-- ==== Sys2Proof/Laws/State.lean ====
section
/-! SUPPORT. One lemma per field per update of the state, so that no proof unfolds a record update. -/

namespace Sys2Proof.Machine

variable (s : State)

/-! ### `State.setFreq` -/

@[simp] theorem State.setFreq_freq (a : Nat) (v : Freq) : (s.setFreq a v).freq = s.freq.setIfInBounds a v := rfl
@[simp] theorem State.setFreq_origLen (a : Nat) (v : Freq) : (s.setFreq a v).origLen = s.origLen := rfl
@[simp] theorem State.setFreq_nodes (a : Nat) (v : Freq) : (s.setFreq a v).nodes = s.nodes := rfl
@[simp] theorem State.setFreq_heap (a : Nat) (v : Freq) : (s.setFreq a v).heap = s.heap := rfl
@[simp] theorem State.setFreq_root (a : Nat) (v : Freq) : (s.setFreq a v).root = s.root := rfl
@[simp] theorem State.setFreq_nsym (a : Nat) (v : Freq) : (s.setFreq a v).nsym = s.nsym := rfl
@[simp] theorem State.setFreq_treeValid (a : Nat) (v : Freq) : (s.setFreq a v).treeValid = s.treeValid := rfl
@[simp] theorem State.setFreq_codeValid (a : Nat) (v : Freq) : (s.setFreq a v).codeValid = s.codeValid := rfl
@[simp] theorem State.setFreq_codes (a : Nat) (v : Freq) : (s.setFreq a v).codes = s.codes := rfl
@[simp] theorem State.setFreq_acc (a : Nat) (v : Freq) : (s.setFreq a v).acc = s.acc := rfl
@[simp] theorem State.setFreq_accCnt (a : Nat) (v : Freq) : (s.setFreq a v).accCnt = s.accCnt := rfl
@[simp] theorem State.setFreq_cur (a : Nat) (v : Freq) : (s.setFreq a v).cur = s.cur := rfl
@[simp] theorem State.setFreq_inCnt (a : Nat) (v : Freq) : (s.setFreq a v).inCnt = s.inCnt := rfl
@[simp] theorem State.setFreq_outCnt (a : Nat) (v : Freq) : (s.setFreq a v).outCnt = s.outCnt := rfl
@[simp] theorem State.setFreq_emitCnt (a : Nat) (v : Freq) : (s.setFreq a v).emitCnt = s.emitCnt := rfl
@[simp] theorem State.setFreq_oq (a : Nat) (v : Freq) : (s.setFreq a v).oq = s.oq := rfl
@[simp] theorem State.setFreq_errCode (a : Nat) (v : Freq) : (s.setFreq a v).errCode = s.errCode := rfl
@[simp] theorem State.setFreq_errInfo (a : Nat) (v : Freq) : (s.setFreq a v).errInfo = s.errInfo := rfl
@[simp] theorem State.setFreq_phase (a : Nat) (v : Freq) : (s.setFreq a v).phase = s.phase := rfl
@[simp] theorem State.setFreq_rsp (a : Nat) (v : Freq) : (s.setFreq a v).rsp = s.rsp := rfl
@[simp] theorem State.setFreq_edges (a : Nat) (v : Freq) : (s.setFreq a v).edges = s.edges := rfl
@[simp] theorem State.setFreq_rspLog (a : Nat) (v : Freq) : (s.setFreq a v).rspLog = s.rspLog := rfl
@[simp] theorem State.setFreq_hdrEndian (a : Nat) (v : Freq) : (s.setFreq a v).hdrEndian = s.hdrEndian := rfl
@[simp] theorem State.setFreq_doutLog (a : Nat) (v : Freq) : (s.setFreq a v).doutLog = s.doutLog := rfl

+===+

» **Aim of the task**
What is needed is an exact copy of the lines from the one containing "s.phase := rfl" through the final line of the data, both included, and nothing more.

» **Solution for this exercise**
@[simp] theorem State.setFreq_phase (a : Nat) (v : Freq) : (s.setFreq a v).phase = s.phase := rfl
@[simp] theorem State.setFreq_rsp (a : Nat) (v : Freq) : (s.setFreq a v).rsp = s.rsp := rfl
@[simp] theorem State.setFreq_edges (a : Nat) (v : Freq) : (s.setFreq a v).edges = s.edges := rfl
@[simp] theorem State.setFreq_rspLog (a : Nat) (v : Freq) : (s.setFreq a v).rspLog = s.rspLog := rfl
@[simp] theorem State.setFreq_hdrEndian (a : Nat) (v : Freq) : (s.setFreq a v).hdrEndian = s.hdrEndian := rfl
@[simp] theorem State.setFreq_doutLog (a : Nat) (v : Freq) : (s.setFreq a v).doutLog = s.doutLog := rfl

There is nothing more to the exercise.